(TASK TO COMPLETE) Of the entries below, return only those lines from the line with "(LaneStarts s (.fdot" to the line with "(c.operand w.srcC l).toNat)", exactly, both included.
[MATERIAL FOR THE TASK — start]
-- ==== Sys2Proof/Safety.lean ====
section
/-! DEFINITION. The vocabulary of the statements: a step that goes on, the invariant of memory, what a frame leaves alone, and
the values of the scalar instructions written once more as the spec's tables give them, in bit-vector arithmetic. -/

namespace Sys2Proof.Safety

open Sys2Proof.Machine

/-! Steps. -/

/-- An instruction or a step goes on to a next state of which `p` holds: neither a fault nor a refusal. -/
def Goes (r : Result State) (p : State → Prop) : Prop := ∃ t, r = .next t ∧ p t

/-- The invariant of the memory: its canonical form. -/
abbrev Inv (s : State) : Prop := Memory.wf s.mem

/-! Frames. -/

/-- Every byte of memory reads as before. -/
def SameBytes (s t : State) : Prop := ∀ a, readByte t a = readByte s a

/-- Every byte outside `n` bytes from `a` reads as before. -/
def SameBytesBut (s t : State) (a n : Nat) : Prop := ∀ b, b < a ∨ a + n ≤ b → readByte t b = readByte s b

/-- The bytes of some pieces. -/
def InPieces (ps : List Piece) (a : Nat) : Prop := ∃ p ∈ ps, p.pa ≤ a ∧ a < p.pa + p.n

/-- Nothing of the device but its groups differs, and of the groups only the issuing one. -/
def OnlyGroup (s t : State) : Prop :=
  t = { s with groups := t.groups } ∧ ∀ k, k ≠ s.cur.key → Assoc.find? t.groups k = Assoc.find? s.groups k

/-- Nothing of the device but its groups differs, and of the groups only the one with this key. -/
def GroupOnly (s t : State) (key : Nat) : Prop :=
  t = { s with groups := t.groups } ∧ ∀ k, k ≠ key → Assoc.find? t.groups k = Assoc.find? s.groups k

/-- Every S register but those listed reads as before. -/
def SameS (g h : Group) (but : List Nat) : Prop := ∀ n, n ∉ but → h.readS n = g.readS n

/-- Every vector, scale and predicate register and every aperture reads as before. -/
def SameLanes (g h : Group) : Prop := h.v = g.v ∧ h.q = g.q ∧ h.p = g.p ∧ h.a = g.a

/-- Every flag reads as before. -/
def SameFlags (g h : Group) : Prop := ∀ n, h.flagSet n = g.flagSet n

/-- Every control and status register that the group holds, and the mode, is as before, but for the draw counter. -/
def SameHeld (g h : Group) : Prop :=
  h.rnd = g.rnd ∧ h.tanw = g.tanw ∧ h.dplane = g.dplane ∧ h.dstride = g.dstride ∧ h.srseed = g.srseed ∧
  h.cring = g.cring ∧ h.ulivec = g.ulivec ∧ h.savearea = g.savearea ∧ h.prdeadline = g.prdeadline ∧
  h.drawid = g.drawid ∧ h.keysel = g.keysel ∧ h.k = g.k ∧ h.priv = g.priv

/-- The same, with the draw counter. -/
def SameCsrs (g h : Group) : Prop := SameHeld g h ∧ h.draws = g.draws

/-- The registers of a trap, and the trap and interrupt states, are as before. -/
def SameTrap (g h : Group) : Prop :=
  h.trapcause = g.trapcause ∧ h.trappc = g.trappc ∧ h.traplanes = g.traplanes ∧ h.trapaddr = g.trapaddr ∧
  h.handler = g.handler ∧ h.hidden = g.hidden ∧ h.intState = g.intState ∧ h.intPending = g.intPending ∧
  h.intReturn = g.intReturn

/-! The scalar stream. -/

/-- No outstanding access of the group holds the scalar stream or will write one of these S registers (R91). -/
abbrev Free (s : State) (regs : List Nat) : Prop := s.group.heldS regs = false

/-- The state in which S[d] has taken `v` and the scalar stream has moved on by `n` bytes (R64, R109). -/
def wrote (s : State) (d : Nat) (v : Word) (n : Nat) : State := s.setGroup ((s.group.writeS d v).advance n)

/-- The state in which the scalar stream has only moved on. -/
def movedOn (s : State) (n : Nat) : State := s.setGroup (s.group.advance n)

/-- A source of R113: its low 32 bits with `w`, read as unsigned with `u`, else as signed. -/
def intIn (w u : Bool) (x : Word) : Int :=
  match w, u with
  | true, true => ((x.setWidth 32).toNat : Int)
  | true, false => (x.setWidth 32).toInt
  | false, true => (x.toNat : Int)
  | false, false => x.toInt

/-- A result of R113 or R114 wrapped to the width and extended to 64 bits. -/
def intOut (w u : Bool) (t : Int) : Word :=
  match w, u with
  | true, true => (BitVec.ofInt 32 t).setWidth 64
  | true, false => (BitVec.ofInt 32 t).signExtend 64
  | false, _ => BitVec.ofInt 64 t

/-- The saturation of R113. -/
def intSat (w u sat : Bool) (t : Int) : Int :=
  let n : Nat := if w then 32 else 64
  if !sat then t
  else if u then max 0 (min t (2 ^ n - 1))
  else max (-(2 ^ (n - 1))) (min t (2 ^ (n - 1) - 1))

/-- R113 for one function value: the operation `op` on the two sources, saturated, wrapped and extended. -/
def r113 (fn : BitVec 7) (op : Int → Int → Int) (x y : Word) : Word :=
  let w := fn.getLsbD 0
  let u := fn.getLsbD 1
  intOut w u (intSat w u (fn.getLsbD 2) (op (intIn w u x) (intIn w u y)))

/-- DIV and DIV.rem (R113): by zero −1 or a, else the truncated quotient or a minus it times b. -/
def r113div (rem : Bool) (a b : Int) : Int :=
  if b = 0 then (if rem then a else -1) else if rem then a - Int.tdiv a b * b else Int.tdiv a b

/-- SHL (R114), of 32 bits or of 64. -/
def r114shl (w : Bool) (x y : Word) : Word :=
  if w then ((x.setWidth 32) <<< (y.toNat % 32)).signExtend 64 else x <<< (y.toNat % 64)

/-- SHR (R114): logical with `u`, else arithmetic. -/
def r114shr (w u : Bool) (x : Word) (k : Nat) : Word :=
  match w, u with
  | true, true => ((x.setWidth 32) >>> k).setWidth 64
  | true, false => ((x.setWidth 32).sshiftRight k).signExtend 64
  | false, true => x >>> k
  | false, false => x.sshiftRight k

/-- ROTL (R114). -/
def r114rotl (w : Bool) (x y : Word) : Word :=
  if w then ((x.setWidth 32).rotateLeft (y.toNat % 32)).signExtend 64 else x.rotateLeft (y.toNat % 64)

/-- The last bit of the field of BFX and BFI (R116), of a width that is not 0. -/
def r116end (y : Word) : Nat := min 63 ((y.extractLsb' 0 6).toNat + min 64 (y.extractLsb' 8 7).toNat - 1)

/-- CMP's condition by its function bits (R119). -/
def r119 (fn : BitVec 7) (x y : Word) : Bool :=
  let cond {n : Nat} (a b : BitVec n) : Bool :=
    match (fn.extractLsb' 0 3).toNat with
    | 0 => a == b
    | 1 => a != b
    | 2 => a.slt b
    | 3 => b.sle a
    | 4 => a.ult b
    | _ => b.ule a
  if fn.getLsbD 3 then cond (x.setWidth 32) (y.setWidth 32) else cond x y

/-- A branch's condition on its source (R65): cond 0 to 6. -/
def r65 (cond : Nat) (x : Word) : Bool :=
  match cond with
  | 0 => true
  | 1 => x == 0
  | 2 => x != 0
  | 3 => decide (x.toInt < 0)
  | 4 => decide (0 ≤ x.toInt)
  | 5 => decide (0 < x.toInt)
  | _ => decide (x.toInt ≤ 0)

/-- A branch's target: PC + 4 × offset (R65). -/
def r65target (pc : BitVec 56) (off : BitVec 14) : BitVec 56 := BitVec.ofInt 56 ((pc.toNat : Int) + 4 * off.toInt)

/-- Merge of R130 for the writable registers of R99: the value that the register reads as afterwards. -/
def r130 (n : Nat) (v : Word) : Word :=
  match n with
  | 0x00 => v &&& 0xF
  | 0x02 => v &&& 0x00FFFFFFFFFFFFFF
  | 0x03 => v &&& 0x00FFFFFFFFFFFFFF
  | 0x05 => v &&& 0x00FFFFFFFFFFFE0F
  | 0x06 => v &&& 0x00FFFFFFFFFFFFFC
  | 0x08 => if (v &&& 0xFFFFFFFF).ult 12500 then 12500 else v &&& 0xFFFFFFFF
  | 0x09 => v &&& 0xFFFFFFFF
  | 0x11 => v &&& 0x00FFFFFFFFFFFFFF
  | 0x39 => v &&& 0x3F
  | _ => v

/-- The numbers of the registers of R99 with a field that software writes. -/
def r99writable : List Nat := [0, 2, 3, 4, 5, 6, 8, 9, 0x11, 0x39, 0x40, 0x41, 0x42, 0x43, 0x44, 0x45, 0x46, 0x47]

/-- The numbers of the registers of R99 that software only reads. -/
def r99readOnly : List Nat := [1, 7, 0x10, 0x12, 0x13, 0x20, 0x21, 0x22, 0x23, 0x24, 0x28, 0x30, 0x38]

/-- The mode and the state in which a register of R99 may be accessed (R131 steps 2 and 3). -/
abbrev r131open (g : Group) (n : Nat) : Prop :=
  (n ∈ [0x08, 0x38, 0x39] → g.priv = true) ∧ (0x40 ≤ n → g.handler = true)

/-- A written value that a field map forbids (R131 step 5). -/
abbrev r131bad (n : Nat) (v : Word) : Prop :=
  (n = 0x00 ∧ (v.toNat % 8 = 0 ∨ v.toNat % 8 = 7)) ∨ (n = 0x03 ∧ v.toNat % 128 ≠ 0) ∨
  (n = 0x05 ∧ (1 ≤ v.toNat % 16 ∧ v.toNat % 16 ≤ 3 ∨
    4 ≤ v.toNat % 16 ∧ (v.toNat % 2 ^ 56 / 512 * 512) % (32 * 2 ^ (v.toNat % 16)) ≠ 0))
[MATERIAL FOR THE TASK — finish]
[MATERIAL FOR THE TASK — start]
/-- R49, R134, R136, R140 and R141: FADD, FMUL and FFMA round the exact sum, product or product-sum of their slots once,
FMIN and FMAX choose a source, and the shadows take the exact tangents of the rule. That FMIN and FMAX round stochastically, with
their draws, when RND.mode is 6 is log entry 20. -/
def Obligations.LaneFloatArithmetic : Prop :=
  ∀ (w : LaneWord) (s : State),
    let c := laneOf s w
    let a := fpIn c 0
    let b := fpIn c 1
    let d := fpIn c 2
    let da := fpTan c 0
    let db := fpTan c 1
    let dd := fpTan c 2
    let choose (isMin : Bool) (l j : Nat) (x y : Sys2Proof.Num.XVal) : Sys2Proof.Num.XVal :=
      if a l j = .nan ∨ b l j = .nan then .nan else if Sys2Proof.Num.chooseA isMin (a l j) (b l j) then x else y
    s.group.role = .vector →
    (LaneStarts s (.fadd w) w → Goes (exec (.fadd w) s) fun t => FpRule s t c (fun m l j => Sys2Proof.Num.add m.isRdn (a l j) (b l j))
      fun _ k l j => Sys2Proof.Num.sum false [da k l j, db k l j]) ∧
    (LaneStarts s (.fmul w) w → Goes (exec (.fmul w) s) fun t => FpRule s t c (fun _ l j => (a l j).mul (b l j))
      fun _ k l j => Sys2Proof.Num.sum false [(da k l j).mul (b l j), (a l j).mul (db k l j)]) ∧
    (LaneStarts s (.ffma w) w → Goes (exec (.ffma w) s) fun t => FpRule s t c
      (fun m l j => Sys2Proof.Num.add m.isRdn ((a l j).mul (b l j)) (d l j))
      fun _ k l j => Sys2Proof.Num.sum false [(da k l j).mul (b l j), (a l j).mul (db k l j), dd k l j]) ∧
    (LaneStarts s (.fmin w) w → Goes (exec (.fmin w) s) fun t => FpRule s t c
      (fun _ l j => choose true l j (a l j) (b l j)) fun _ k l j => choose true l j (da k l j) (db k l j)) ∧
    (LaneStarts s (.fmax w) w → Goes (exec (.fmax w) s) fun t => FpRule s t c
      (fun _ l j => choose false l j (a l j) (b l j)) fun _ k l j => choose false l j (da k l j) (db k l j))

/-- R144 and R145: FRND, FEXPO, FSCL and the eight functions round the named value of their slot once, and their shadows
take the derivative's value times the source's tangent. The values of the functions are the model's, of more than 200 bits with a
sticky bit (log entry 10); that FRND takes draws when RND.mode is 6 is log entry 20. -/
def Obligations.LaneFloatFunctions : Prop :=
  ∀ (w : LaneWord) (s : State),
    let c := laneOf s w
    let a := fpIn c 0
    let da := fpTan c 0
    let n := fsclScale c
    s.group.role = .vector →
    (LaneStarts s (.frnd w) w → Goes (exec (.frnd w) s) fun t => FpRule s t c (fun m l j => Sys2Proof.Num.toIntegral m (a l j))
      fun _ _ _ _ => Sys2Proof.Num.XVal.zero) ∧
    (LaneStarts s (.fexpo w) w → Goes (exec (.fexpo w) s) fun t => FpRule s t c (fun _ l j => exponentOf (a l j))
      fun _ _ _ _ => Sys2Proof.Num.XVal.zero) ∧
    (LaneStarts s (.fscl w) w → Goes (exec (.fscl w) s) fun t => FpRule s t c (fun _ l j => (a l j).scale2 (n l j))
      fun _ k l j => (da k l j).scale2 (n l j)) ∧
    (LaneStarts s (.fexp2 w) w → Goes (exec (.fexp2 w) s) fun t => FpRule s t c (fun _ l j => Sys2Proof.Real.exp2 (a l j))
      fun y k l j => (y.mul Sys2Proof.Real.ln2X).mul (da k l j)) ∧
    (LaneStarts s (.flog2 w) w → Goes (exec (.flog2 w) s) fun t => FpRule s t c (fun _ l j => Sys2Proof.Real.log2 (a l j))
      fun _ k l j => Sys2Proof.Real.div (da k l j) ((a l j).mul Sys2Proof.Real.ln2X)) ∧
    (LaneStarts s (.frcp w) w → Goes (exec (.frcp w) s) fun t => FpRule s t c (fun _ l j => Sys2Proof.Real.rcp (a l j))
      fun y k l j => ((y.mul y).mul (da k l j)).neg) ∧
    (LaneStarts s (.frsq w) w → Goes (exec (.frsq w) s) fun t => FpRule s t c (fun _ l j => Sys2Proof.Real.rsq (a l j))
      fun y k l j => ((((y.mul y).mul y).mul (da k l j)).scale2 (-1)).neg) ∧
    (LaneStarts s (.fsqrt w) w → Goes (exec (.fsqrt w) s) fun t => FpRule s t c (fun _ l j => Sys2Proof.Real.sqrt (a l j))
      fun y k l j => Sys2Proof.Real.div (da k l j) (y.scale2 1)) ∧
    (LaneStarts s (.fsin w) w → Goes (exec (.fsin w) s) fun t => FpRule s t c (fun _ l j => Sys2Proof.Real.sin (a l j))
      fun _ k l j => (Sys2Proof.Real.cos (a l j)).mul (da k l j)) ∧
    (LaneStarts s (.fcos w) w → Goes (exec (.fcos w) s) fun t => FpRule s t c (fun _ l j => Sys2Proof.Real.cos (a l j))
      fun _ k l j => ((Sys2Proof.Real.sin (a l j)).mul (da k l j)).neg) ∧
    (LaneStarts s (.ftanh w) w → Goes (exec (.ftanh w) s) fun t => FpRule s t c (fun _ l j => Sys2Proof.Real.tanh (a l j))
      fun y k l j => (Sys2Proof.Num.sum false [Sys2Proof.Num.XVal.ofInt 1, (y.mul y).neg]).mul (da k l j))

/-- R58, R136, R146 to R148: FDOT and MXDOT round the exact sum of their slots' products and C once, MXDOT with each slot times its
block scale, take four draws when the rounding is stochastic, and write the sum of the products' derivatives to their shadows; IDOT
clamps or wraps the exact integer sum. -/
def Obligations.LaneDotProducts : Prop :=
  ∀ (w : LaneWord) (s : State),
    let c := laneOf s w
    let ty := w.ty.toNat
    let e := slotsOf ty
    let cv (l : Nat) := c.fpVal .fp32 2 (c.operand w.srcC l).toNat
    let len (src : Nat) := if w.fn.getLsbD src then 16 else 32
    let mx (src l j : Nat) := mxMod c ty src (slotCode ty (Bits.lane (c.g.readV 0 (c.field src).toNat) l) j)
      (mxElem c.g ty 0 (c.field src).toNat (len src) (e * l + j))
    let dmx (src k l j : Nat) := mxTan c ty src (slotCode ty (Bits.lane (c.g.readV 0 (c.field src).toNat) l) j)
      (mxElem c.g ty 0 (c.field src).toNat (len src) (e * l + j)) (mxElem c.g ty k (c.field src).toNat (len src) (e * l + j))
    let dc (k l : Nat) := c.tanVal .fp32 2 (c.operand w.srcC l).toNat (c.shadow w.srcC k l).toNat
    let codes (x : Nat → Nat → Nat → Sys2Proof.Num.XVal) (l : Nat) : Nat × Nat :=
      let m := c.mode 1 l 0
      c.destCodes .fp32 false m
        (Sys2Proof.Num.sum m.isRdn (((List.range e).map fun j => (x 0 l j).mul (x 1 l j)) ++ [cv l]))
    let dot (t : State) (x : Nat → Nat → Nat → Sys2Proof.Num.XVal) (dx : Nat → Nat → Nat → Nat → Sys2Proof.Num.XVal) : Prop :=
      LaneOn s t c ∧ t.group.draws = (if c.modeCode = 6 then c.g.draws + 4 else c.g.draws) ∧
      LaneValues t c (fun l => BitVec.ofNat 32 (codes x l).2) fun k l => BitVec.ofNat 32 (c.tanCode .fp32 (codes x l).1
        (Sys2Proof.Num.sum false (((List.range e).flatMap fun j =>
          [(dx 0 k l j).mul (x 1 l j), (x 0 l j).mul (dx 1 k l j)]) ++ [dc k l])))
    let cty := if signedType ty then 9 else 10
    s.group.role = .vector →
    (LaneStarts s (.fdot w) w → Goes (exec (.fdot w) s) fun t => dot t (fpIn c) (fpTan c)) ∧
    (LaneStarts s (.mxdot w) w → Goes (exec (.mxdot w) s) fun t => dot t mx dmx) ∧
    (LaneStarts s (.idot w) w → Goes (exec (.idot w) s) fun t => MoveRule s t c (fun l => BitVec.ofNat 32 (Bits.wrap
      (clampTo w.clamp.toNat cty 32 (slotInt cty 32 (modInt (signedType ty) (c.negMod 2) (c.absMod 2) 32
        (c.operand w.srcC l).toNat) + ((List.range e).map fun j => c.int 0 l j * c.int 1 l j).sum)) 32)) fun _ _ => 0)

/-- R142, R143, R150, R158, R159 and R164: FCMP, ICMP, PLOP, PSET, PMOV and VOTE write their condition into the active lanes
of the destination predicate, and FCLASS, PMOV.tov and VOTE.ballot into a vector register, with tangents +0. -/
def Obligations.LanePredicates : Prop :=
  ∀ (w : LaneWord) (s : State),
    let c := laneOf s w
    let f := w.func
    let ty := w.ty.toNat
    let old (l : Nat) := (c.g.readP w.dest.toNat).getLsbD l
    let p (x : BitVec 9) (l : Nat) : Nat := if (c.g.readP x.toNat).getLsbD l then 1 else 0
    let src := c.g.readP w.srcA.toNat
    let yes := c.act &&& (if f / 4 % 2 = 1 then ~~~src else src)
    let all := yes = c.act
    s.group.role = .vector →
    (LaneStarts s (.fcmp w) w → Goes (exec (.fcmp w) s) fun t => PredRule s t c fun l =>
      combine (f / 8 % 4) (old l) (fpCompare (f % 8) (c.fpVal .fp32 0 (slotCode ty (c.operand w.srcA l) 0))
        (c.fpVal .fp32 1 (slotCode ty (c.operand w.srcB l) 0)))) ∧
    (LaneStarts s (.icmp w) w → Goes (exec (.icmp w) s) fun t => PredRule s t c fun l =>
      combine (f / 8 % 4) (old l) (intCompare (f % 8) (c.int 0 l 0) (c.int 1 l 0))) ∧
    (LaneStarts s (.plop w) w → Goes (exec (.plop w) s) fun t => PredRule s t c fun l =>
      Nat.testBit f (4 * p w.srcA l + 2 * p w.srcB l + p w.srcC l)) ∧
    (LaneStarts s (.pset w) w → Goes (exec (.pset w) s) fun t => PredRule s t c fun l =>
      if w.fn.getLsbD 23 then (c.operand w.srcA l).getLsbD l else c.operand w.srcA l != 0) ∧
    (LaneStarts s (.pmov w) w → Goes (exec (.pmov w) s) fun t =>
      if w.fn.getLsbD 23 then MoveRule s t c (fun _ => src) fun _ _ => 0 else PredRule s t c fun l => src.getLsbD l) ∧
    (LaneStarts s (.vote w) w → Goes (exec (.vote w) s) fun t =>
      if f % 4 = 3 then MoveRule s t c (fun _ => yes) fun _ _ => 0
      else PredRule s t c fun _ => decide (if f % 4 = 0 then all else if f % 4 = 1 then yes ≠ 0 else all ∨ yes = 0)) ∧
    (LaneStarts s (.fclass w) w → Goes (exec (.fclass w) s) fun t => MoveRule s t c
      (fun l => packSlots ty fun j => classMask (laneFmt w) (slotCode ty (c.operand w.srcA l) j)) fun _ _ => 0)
[MATERIAL FOR THE TASK — finish]
(SOLUTION FOR THIS EXERCISE)
    (LaneStarts s (.fdot w) w → Goes (exec (.fdot w) s) fun t => dot t (fpIn c) (fpTan c)) ∧
    (LaneStarts s (.mxdot w) w → Goes (exec (.mxdot w) s) fun t => dot t mx dmx) ∧
    (LaneStarts s (.idot w) w → Goes (exec (.idot w) s) fun t => MoveRule s t c (fun l => BitVec.ofNat 32 (Bits.wrap
      (clampTo w.clamp.toNat cty 32 (slotInt cty 32 (modInt (signedType ty) (c.negMod 2) (c.absMod 2) 32
        (c.operand w.srcC l).toNat) + ((List.range e).map fun j => c.int 0 l j * c.int 1 l j).sum)) 32)) fun _ _ => 0)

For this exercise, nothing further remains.